Les techniques moléculaires offrent la possibilité de déterminer les profils de résistance aux antibiotiques plus rapidement tant chez les microorganismes à croissance lente que ceux étant difficiles à faire croître in vitro. Cet avantage devient de plus en plus important avec l’augmentation de la résistance aux antibiotiques, laquelle

compromet les options disponibles pour le traitement des infections [259]. Les techniques moléculaires ont été décrites pour la détection de la résistance aux antibiotiques envers un grand nombre de déterminants de résistance et un large éventail d’espèces bactériennes. Malgré les possibilités offertes par les techniques moléculaires, leur utilisation est souvent limitée à la recherche scientifique et leur mise en place dans les tests diagnostiques de routine peut être problématique.
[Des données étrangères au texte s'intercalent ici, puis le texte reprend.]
-- ==== Sys2Proof/Word.lean ====
section
/-! DEFINITION. The types of the values the block's registers hold (00_scope.md R6, 10_state.md R15). Every width is fixed but that of
the high field, the parameter HIGH_WIDTH (93 G1): a high field is an unsigned number, a Nat, and that a register holding one fits its
width is part of the invariant `Safety.MachineInv`. -/

namespace Sys2Proof

/-- CycleSlot: "a fixed 10-slot duty cycle" (R6, R17); ten values, so that 10 to 15 cannot be written down (R17, 93 U4). -/
abbrev Slot := Fin 10

/-- LogicalPosition as the register holds it, two's complement, 8 bits; so is a command's `arg` (R6, R19, R46). -/
abbrev Pos := BitVec 8

/-- A low field, 2 bits: the registers `sl` and `ol` (R20, R22). -/
abbrev LowField := BitVec 2

/-- A command word on the port `cmd`, 12 bits (R32, R44). -/
abbrev CmdWord := BitVec 12

/-- The pulse slot (R6). -/
abbrev PULSE_SLOT : Slot := 0

/-- The last slot of a cycle, from which CycleSlot wraps (R18). -/
abbrev LAST_SLOT : Slot := 9

end Sys2Proof
end

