-- ==== Sys2Proof/Machine/Sequencer.lean ====
section
/-! DEFINITION. The sequencer's commands (40_sequencer.md): NOP, TICK, INIT, and the reserved opcodes. -/

namespace Sys2Proof.Machine

/-- NOP: "no register is read or written" (R60). -/
def execNop (s : State) : Result := noEffect s

/-- TICK (R61). At the pulse slot the outputs take the duty value: in COARSE mode the encoding of `pos` as it is now, in FINE mode
the stored pair as it stands, torn or not (R58, R62(d)). At every other slot both outputs take zero (R59). The slot tested is the old
one, and it advances in the same step. -/
def execTick (s : State) : Result :=
  inService s (
    if isPulseSlot s.block.slot then
      match s.cfg.encMode with
      | .coarse => encoded s s.block.intPos fun duty => .next (s.withBlock (s.block.setOut (dutyOf duty) 0).advance)
      | .fine => .next (s.withBlock (s.block.setOut s.block.sh s.block.sl).advance)
    else .next (s.withBlock (s.block.setOut 0 0).advance))

/-- INIT: the state of reset, "the one command accepted in a never-reset state" (R63). -/
def execInit (s : State) : Result := resetTo s

/-- RSVD 7: "changes no state and raises nothing; it behaves as NOP" (R48). -/
def execRsvd7 (s : State) : Result := noEffect s
/-- RSVD 8 (R48). -/
def execRsvd8 (s : State) : Result := noEffect s
/-- RSVD 9 (R48). -/
def execRsvd9 (s : State) : Result := noEffect s
/-- RSVD 10 (R48). -/
def execRsvd10 (s : State) : Result := noEffect s
/-- RSVD 11 (R48). -/
def execRsvd11 (s : State) : Result := noEffect s
/-- RSVD 12 (R48). -/
def execRsvd12 (s : State) : Result := noEffect s
/-- RSVD 13 (R48). -/
def execRsvd13 (s : State) : Result := noEffect s
/-- RSVD 14 (R48). -/
def execRsvd14 (s : State) : Result := noEffect s
/-- RSVD 15 (R48). -/
def execRsvd15 (s : State) : Result := noEffect s

end Sys2Proof.Machine
end

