/-- The canonical word's value: the opcode above the argument byte (R44). -/
theorem encode_toNat (i : Instr) : (encode i).toNat = i.opcode.toNat <<< 8 ||| i.argByte.toNat := BitVec.toNat_append _ _

/-- The argument byte of an operand is `p mod 256` (R53). -/
theorem ofInt_byte_toNat (p : Int) : (BitVec.ofInt 8 p).toNat = (p % 256).toNat := BitVec.toNat_ofInt p

end Sys2Proof

namespace Sys2Proof.Machine

/-! ### The encoding and its fields -/

theorem rawOf_fieldsOf (raw : Nat) : rawOf (fieldsOf raw).1 (fieldsOf raw).2 = raw := by
  rw [rawOf_eq, fieldsOf, highOf_eq, lowOf_toNat]
  exact Nat.div_add_mod raw 4

theorem fieldsOf_rawOf (h : Nat) (l : LowField) : fieldsOf (rawOf h l) = (h, l) := by
  have hl := l.isLt
  have hhigh : highOf (rawOf h l) = h := by
    rw [highOf_eq, rawOf_eq]
    omega
  have hlow : lowOf (rawOf h l) = l := by
    apply BitVec.eq_of_toNat_eq
    rw [lowOf_toNat, rawOf_eq]
    omega
  exact Prod.ext hhigh hlow

/-- Two fields of HIGH_WIDTH and 2 bits make a raw value of RAW_WIDTH bits (R69). -/
theorem rawOf_le {c : Config} {h : Nat} (hh : h < 2 ^ c.highWidth) (l : LowField) : rawOf h l ≤ 2 ^ c.rawWidth - 1 := by
  have hl := l.isLt
  rw [rawOf_eq, Config.rawWidth, pow_add]
  omega

/-- The fields lose nothing of the raw value (R69). -/
theorem fieldsOf_injective : Function.Injective fieldsOf := fun a b h => by
  rw [← rawOf_fieldsOf a, h, rawOf_fieldsOf]

theorem lowOf_eq_ofInt (raw : Nat) : lowOf raw = BitVec.ofInt 2 (raw % 4) := by
  apply BitVec.eq_of_toNat_eq
  rw [lowOf_toNat, BitVec.toNat_ofInt]
  omega

section
variable {c : Config} {p q : Int} (hv : c.Valid) (hm : c.encMode = .fine)
include hv hm

theorem dutyNat_fine_injective (hp : c.InRange p) (hq : c.InRange q) (h : dutyNat c p = dutyNat c q) : p = q := by
  have hdp := (dutyNat_fine hv hm hp).1
  have hdq := (dutyNat_fine hv hm hq).1
  omega

/-- The high field of an in-range position by integer division (R67, R68). -/
theorem highOf_dutyNat_fine (hp : c.InRange p) : highOf (dutyNat c p) = ((c.center + p) / 4).toNat := by
  rw [← (dutyNat_fine hv hm hp).1, highOf_eq]
  omega

/-- The low field of an in-range position by integer remainder (R67, R68). -/
theorem lowOf_dutyNat_fine (hp : c.InRange p) : lowOf (dutyNat c p) = BitVec.ofInt 2 ((c.center + p) % 4) := by
  rw [← (dutyNat_fine hv hm hp).1, lowOf_eq_ofInt]

end

/-! ### The commands within contract -/

section
variable {s : State} (hv : s.cfg.Valid) (hl : s.block.live = true)
include hv hl

theorem exec_setpos {p : Int} (hp : s.cfg.InRange p) :
    exec (.setpos p) s = .next (s.withBlock (s.block.setPos (posOf p))) :=
  exec_setpos_next_iff.2 ⟨hv, hl, hp, rfl⟩

theorem exec_loadp_coarse (hm : s.cfg.encMode = .coarse) {p : Int} (hp : s.cfg.InRange p) :
    exec (.loadp p) s = .next (s.withBlock (s.block.setPos (posOf p))) :=
  (exec_loadp_coarse_next_iff hm).2 ⟨hv, hl, hp, rfl⟩

theorem exec_loadp_fine (hm : s.cfg.encMode = .fine) {p : Int} (hp : s.cfg.InRange p) :
    exec (.loadp p) s = .next (s.withBlock (((s.block.setPos (posOf p)).writeHigh (highOf (dutyNat s.cfg p))).writeLow
      (lowOf (dutyNat s.cfg p)))) :=
  (exec_loadp_fine_next_iff hm).2 ⟨hv, hl, hp, rfl⟩

theorem exec_ench_fine (hm : s.cfg.encMode = .fine) {p : Int} (hpos : s.block.intPos = p) (hp : s.cfg.InRange p) :
    exec .ench s = .next (s.withBlock (s.block.writeHigh (highOf (dutyNat s.cfg p)))) := by
  subst hpos
  exact (exec_ench_fine_next_iff hm).2 ⟨hv, hl, hp, rfl⟩

theorem exec_encl_fine (hm : s.cfg.encMode = .fine) {p : Int} (hpos : s.block.intPos = p) (hp : s.cfg.InRange p) :
    exec .encl s = .next (s.withBlock (s.block.writeLow (lowOf (dutyNat s.cfg p)))) := by
  subst hpos
  exact (exec_encl_fine_next_iff hm).2 ⟨hv, hl, hp, rfl⟩

theorem exec_ench_coarse (hm : s.cfg.encMode = .coarse) : exec .ench s = .next s :=
  exec_of_no_effect hv hl nofun nofun nofun nofun (hm ▸ nofun)

theorem exec_encl_coarse (hm : s.cfg.encMode = .coarse) : exec .encl s = .next s :=
  exec_of_no_effect hv hl nofun nofun nofun nofun (hm ▸ nofun)

/-- At the pulse slot TICK in FINE mode emits the stored pair as it stands (R62(d)). -/
theorem exec_tick_fine_pulse (hm : s.cfg.encMode = .fine) (h0 : s.block.slot = 0) :
    exec .tick s = .next (s.withBlock (s.block.setOut s.block.sh s.block.sl).advance) := by
  rw [exec_tick_of_inRange hv hl (hm ▸ nofun)]
  simp [Block.rendered, h0, hm]

end

/-- In COARSE mode no command writes `ol` with anything but 0 (R75). -/
theorem exec_coarse_next_outLow {i : Instr} {s t : State} (hm : s.cfg.encMode = .coarse) (h : exec i s = .next t) :
    t.block.ol = s.block.ol ∨ t.block.ol = 0 := by
  obtain ⟨-, ⟨-, rfl⟩ | ⟨-, ⟨rfl, -⟩ | ⟨-, -, -, -, rfl⟩ | ⟨-, -, hf, -⟩ | ⟨-, -, rfl⟩ | ⟨p, -, -, -, rfl⟩ |
    ⟨p, -, -, hf, -⟩ | ⟨p, -, -, rfl⟩ | ⟨-, hf, -⟩ | ⟨-, hf, -⟩⟩⟩ := exec_cases h
  · exact .inr rfl
  · exact .inl rfl
  · exact .inr rfl
  · exact nomatch hm.symm.trans hf
  · exact .inr rfl
  · exact .inl rfl
  · exact nomatch hm.symm.trans hf
  · exact .inl rfl
  · exact nomatch hm.symm.trans hf
  · exact nomatch hm.symm.trans hf

/-! ### Out of contract -/

theorem encoded_of_not_inRange {s : State} {p : Int} {k : Nat → Result} (hp : ¬ s.cfg.InRange p) :
    encoded s p k = .refused .positionOutOfRange := if_neg hp

section
variable {s : State} (hv : s.cfg.Valid) (hl : s.block.live = true)
include hv hl

theorem exec_loadp_of_not_inRange {p : Int} (hp : ¬ s.cfg.InRange p) :
    exec (.loadp p) s = .refused .positionOutOfRange := by
  rw [exec, execLoadp, inService_of_valid hv hl, encoded_of_not_inRange hp]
Un certain nombre de raisons sont en cause : (i) le coût des tests moléculaires est considérablement plus élevé que celui des tests phénotypiques; (ii) le nombre de tests commerciaux disponibles est limité; (iii) la conception et la validation d’un nouvel essai nécessite une expertise technique et microbiologique considérable, spécialement lorsque le test moléculaire semble plus sensible que la méthode standard existante; et (iv) les organismes sont souvent multi- résistants et de nombreux gènes ou mutations ponctuelles sont impliqués [259]. Dans ce dernier cas, on a qu’à penser au développement de la multirésistance chez Pseudomonas

aeruginosa [271]. La multirésistance aux antibiotiques reflète souvent une combinaison

de plusieurs mécanismes de résistance. Les pompes à efflux sont des composantes communes chez les isolats multirésistants de P. aeruginosa. Elles préviennent l’accumulation d’agents antibactériens dans la bactérie en expulsant l’antibiotique de la cellule avant qu’il n’ait l’opportunité d’atteindre la concentration adéquate au site d’action. Les pompes à efflux travaillent souvent en complémentarité avec la perméabilité limitée de la membrane externe de P. aeruginosa afin de produire de la résistance envers les bêta-lactamines, les fluoroquinolones, la tétracycline, le chloramphénicol, les macrolides, le triméthoprime et les aminoglycosides [272, 273]. Ainsi, ces multiples mécanismes de résistance aux antibiotiques sont un exemple de ce qui peut être difficile, voire impossible, à identifier par de simples tests phénotypiques.